== Aim of the task ==
Search the material for "after" and show all lines that contain it.

== Supplied records ==
-- ==== Sys2Proof/Tests/Slice0.lean ====
section
/-! SUPPORT. The model's own tests: the well-formedness smoke, words written out from spec/30_encoding.md, at most two
steps per command with values of spec/95_test_vectors.md, and a witness for each obligation that has hypotheses. -/

namespace Sys2Proof.Tests

open Sys2Proof.Machine

/-! Well-formedness: one ill-formed term per check, and the boundary values that pass. -/

theorem test_wellFormed_refuses_k_too_large : Instr.wellFormed (.cstart (2 ^ 31)) = false := by decide
theorem test_wellFormed_refuses_k_too_small : Instr.wellFormed (.cstart (-2 ^ 31 - 1)) = false := by decide
theorem test_wellFormed_accepts_k_ends :
    Instr.wellFormed (.cstart (2 ^ 31 - 1)) = true ∧ Instr.wellFormed (.cstart (-2 ^ 31)) = true := by decide

/-! Decoding: every constructor and every clause of R75, words of table V1. -/

theorem test_decode_cstart : decode 0x10_00000000_00000010 = .ok (.cstart 16) := by decide
theorem test_decode_cstart_negative : decode 0x10_00000000_80000000 = .ok (.cstart (-2147483648)) := by decide
theorem test_decode_cpush : decode 0x11_00000000_3DCCCCCD = .ok (.cpush 0x3DCCCCCD) := by decide
theorem test_decode_cend : decode 0x12_00000000_00000000 = .ok .cend := by decide
theorem test_decode_mstart : decode 0x20_0000000A_0000000B = .ok (.mstart 10 11) := by decide
theorem test_decode_mpush : decode 0x21_3DCCCCCD_3DCC0000 = .ok (.mpush 0x3DCCCCCD 0x3DCC0000) := by decide
theorem test_decode_mreadMse : decode 0x22_00000000_00000000 = .ok .mreadMse := by decide
theorem test_decode_mreadMeanO : decode 0x22_00000000_00000001 = .ok .mreadMeanO := by decide
theorem test_decode_mreadMeanC : decode 0x22_00000000_00000002 = .ok .mreadMeanC := by decide
theorem test_decode_mreadVarO : decode 0x22_00000000_00000003 = .ok .mreadVarO := by decide
theorem test_decode_mreadVarC : decode 0x22_00000000_00000004 = .ok .mreadVarC := by decide
theorem test_decode_mreadStdO : decode 0x22_00000000_00000005 = .ok .mreadStdO := by decide
theorem test_decode_mreadStdC : decode 0x22_00000000_00000006 = .ok .mreadStdC := by decide
theorem test_decode_mend : decode 0x23_00000000_00000000 = .ok .mend := by decide
theorem test_decode_unknown_opcodes :
    decode 0 = .error .unknownOpcode ∧ decode 0xFF_FFFFFFFF_FFFFFFFF = .error .unknownOpcode ∧
    decode 0x13_00000000_00000000 = .error .unknownOpcode ∧ decode 0x90_00000000_00000010 = .error .unknownOpcode := by
  decide
theorem test_decode_reserved_bits :
    decode 0x10_00000001_00000010 = .error .reservedNotZero ∧ decode 0x11_80000000_3F800000 = .error .reservedNotZero ∧
    decode 0x12_00000000_00000001 = .error .reservedNotZero ∧ decode 0x22_00000001_00000000 = .error .reservedNotZero ∧
    decode 0x23_00000000_80000000 = .error .reservedNotZero := by decide
theorem test_decode_mread_refusals :
    decode 0x22_00000000_00000008 = .error .mreadHighBits ∧ decode 0x22_00000000_80000000 = .error .mreadHighBits ∧
    decode 0x22_00000000_00000007 = .error .mreadSelSeven := by decide
theorem test_decodeTableWord : decodeTableWord 72 0x200000000300000003 = some (.mstart 3 3) := by decide

/-! One step on a small state. -/

/-- Unit C in a job with this `k`. -/
def inJobC (k : BitVec 5) : State := { State.reset with c := UnitC.opened k }

/-- Unit M in a job of this length after these pairs, pushed one by one. -/
def inJobM (len : Word) (ps : List (Word × Word)) : State :=
  { State.reset with m := ps.foldl (fun m p => m.push p.1 p.2) (UnitM.opened len) }

/-- What one step answers to this word, and the state after it. -/
def ask (s : State) (w : CmdWord) : Option (Response × State) :=
  match step { s with pending := [.present w] } with
  | .next t => t.responses.getLast?.map fun r => (r, t)
  | _ => none

/-- The answer alone. -/
def answer (s : State) (w : CmdWord) : Option Response := (ask s w).map (·.1)

/-- Job J of spec/41_fidelity_metrics.md. -/
def jobJ : State :=
  inJobM 3 [(0x3DCCCCCD, 0x3DCC0000), (0x3E4CCCCD, 0x3E4C0000), (0x3E99999A, 0x3E990000)]

/-- Jobs M9 and M10 of table V8: infinities. -/
def jobM9 : State := inJobM 2 [(0x7F800000, 0x7F000000), (0x3F800000, 0x3F000000)]
def jobM10 : State := inJobM 2 [(0x7F800000, 0xFF800000), (0xFF800000, 0x3F800000)]

/-- Job M16 of table V8, where rounding twice would be wrong. -/
def jobM16 : State :=
  inJobM 3 [(0x41200000, 0x41200000), (0x40100000, 0x40100000), (0x3DCCCCCD, 0x3DCCCCCD)]

theorem test_cstart_opens : (ask State.reset 0x10_00000000_0000001F).map (fun x => (x.1, x.2.c)) =
    some (⟨.ok, 0⟩, ⟨true, 31, 0x80000000⟩) := by decide +kernel
theorem test_cstart_48_rejected : (ask (inJobC 16) 0x10_00000000_00000030).map (fun x => (x.1, x.2.c.active)) =
    some (⟨.error .invalidParameter, 0⟩, false) := by decide +kernel
theorem test_cpush_masks : answer (inJobC 16) 0x11_00000000_3DCCCCCD = some ⟨.ok, 0x3DCC0000⟩ := by decide +kernel
theorem test_cpush_no_job : answer State.reset 0x11_00000000_3F800000 = some ⟨.error .protocol, 0⟩ := by
  decide +kernel
theorem test_cend_closes : (ask (inJobC 16) 0x12_00000000_00000000).map (fun x => (x.1, x.2.c.active)) =
    some (⟨.ok, 0⟩, false) := by decide +kernel
theorem test_mstart_restarts : (ask jobJ 0x20_00000002_00000002).map (fun x => (x.1, x.2.m)) =
    some (⟨.ok, 0⟩, UnitM.opened 2) := by decide +kernel
theorem test_mstart_mismatch : (ask jobJ 0x20_0000000A_0000000B).map (fun x => (x.1, x.2.m.state)) =
    some (⟨.error .lengthMismatch, 0⟩, .idle) := by decide +kernel
/-- Table V7, third row. -/
theorem test_mpush_accumulates :
    (ask (inJobM 3 [(0x3DCCCCCD, 0x3DCC0000), (0x3E4CCCCD, 0x3E4C0000)]) 0x21_3E99999A_3E990000).map
      (fun x => (x.1, x.2.m.sd, x.2.m.o.s1, x.2.m.c.s2)) =
    some (⟨.ok, 0⟩, 38483515149 * 2 ^ 244, 80530639 * 2 ^ 122, 18207 * 2 ^ 281) := by decide +kernel
/-- Program P4, line 5: a NaN against +infinity. -/
theorem test_mpush_flags :
    (ask (inJobM 2 [(0x3FFFFFFF, 0x3F800000)]) 0x21_7FC00000_7F800000).map
      (fun x => (x.2.m.o.nan, x.2.m.c.pinf, x.2.m.dNan, x.2.m.dInf, x.2.m.sd)) =
    some (true, true, true, false, (2 ^ 23 - 1) ^ 2 * 2 ^ 252) := by decide +kernel
theorem test_mreadMse : answer jobJ 0x22_00000000_00000000 = some ⟨.ok, 0x3EA7E4CA3D780000⟩ := by decide +kernel
theorem test_mreadMse_infinite : answer jobM9 0x22_00000000_00000000 = some ⟨.ok, 0x7FF0000000000000⟩ := by
  decide +kernel
theorem test_mreadMeanO : answer jobJ 0x22_00000000_00000001 = some ⟨.ok, 0x3FC99999A5555555⟩ := by decide +kernel
theorem test_mreadMeanO_both_infinities : answer jobM10 0x22_00000000_00000001 = some ⟨.ok, 0x7FF8000000000000⟩ := by
  decide +kernel
theorem test_mreadMeanC : answer jobJ 0x22_00000000_00000002 = some ⟨.ok, 0x3FC9800000000000⟩ := by decide +kernel
theorem test_mreadMeanC_infinite : answer jobM10 0x22_00000000_00000002 = some ⟨.ok, 0xFFF0000000000000⟩ := by
  decide +kernel
theorem test_mreadVarO : answer jobJ 0x22_00000000_00000003 = some ⟨.ok, 0x3F7B4E81E4B17E64⟩ := by decide +kernel
theorem test_mreadVarO_infinite : answer jobM9 0x22_00000000_00000003 = some ⟨.ok, 0x7FF8000000000000⟩ := by
  decide +kernel
theorem test_mreadVarC : answer jobJ 0x22_00000000_00000004 = some ⟨.ok, 0x3F7B180000000000⟩ := by decide +kernel
theorem test_mreadVarC_other_side_infinite : answer jobM9 0x22_00000000_00000004 = some ⟨.ok, 0x4FB0000000000000⟩ := by
  decide +kernel
theorem test_mreadStdO : answer jobJ 0x22_00000000_00000005 = some ⟨.ok, 0x3FB4E6FE05870E68⟩ := by decide +kernel
theorem test_mreadStdO_rounds_once : answer jobM16 0x22_00000000_00000005 = some ⟨.ok, 0x401101C5F299ABD6⟩ := by
  decide +kernel
theorem test_mreadStdC : answer jobJ 0x22_00000000_00000006 = some ⟨.ok, 0x3FB4D216F549B341⟩ := by decide +kernel
theorem test_mreadStdC_incomplete : answer (inJobM 1 []) 0x22_00000000_00000006 = some ⟨.error .protocol, 0⟩ := by
  decide +kernel
theorem test_mend_closes : (ask jobJ 0x23_00000000_00000000).map (fun x => (x.1, x.2.m.state)) =
    some (⟨.ok, 0⟩, .idle) := by decide +kernel
/-- V2: illegal wins over "no job" and over the range test. -/
theorem test_illegal_wins : answer State.reset 0x22_00000000_00000007 = some ⟨.error .illegalCommand, 0⟩ ∧
    answer (inJobC 16) 0x10_00000001_00000020 = some ⟨.error .illegalCommand, 0⟩ := by decide +kernel
theorem test_reset_closes_both : ∃ t, step { jobJ with c := UnitC.opened 3, pending := [.assertReset (some 0)] } = .next t ∧
    t.c.active = false ∧ t.m.state = .idle ∧ t.responses = [] := ⟨_, rfl, rfl, rfl, rfl⟩
theorem test_response_word : Response.word ⟨.error .protocol, 0⟩ = 0x30000000000000000 := by decide

/-! Numerics: ties and carries of table V6. -/

theorem test_rn64_ties : rn64 (2 ^ 53 + 3) 2 = 0x4330000000000002 ∧ rn64 (2 ^ 53 + 5) 2 = 0x4330000000000002 ∧
    rn64 (2 ^ 54 - 1) 2 = 0x4340000000000000 ∧ rn64 (2 ^ 54 - 1) 1 = 0x4350000000000000 := by decide +kernel
theorem test_rn64Sqrt_ties : rn64Sqrt ((2 ^ 53 + 3) ^ 2) 4 = 0x4330000000000002 ∧
    rn64Sqrt ((2 ^ 53 + 5) ^ 2) 4 = 0x4330000000000002 ∧
    rn64Sqrt ((2 ^ 53 - 1) ^ 2 + (2 ^ 53 - 1)) 1 = 0x433FFFFFFFFFFFFF := by decide +kernel
theorem test_intOf : intOf 0xBF800000 = -2 ^ 149 ∧ intOf 0x007FFFFF = 8388607 ∧
    intOf 0x7F7FFFFF = 16777215 * 2 ^ 253 ∧ intOf 0x80000000 = 0 := by decide +kernel

/-! Witnesses: a state and operands that meet all the hypotheses of an obligation together, one theorem for each
obligation that has hypotheses, at the ends of their ranges. -/

/-- Two finite pairs, the second at the largest finite magnitudes (job M6 of table V8). -/
def samplePairs : List (Word × Word) := [(0x00000001, 0x80000000), (0x7F7FFFFF, 0xFF7FFFFF)]

theorem witness_DecodeOfEncode : ∀ k : Int, k = -2 ^ 31 ∨ k = 2 ^ 31 - 1 → Instr.wellFormed (.cstart k) = true := by
  rintro k (rfl | rfl) <;> decide

theorem witness_EncodeOfDecode : ∃ w i, decode w = .ok i := ⟨0x10_00000000_FFFFFFFF, .cstart (-1), by decide⟩

theorem witness_DecodeFollowsOpcodeTable : ∃ w : CmdWord, ∃ r ∈ opcodeTable, w &&& r.mask = r.pattern :=
  ⟨0x20_FFFFFFFF_00000000, ⟨"MSTART", 0x200000000000000000, 0xFF0000000000000000⟩, by decide, by decide⟩

theorem witness_OperandsAreWholeFields :
    decode 0x10_00000000_80000000 = .ok (.cstart (-2 ^ 31)) ∧
    decode 0x20_FFFFFFFF_00000000 = .ok (.mstart 0xFFFFFFFF 0) ∧
    decode 0x11_00000000_FFFFFFFF = .ok (.cpush 0xFFFFFFFF) ∧
    decode 0x21_00000000_FFFFFFFF = .ok (.mpush 0 0xFFFFFFFF) ∧
    (Instr.mreadStdC ∈ allReads ∧ decode 0x22_00000000_00000006 = .ok .mreadStdC) := by decide

theorem witness_IllegalWordsAndTheirAnswer : ∃ (s : State) (w : CmdWord) (rest : List HostEvent) (e : DecodeError),
    s.pending = .present w :: rest ∧ decode w = .error e :=
  ⟨State.reset.withFetchWord 72 7, 7, [], .unknownOpcode, by decide, by decide⟩

theorem witness_StepRunsTheDecodedCommand : ∃ (s : State) (w : CmdWord) (rest : List HostEvent) (i : Instr),
    s.pending = .present w :: rest ∧ decode w = .ok i ∧ i.wellFormed = true :=
  ⟨{ State.reset with pending := [.present 0x12_00000000_00000000, .assertReset none] }, _, _, .cend, rfl,
    by decide, rfl⟩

== Output for this exercise ==
/-- Unit M in a job of this length after these pairs, pushed one by one. -/
/-- What one step answers to this word, and the state after it. -/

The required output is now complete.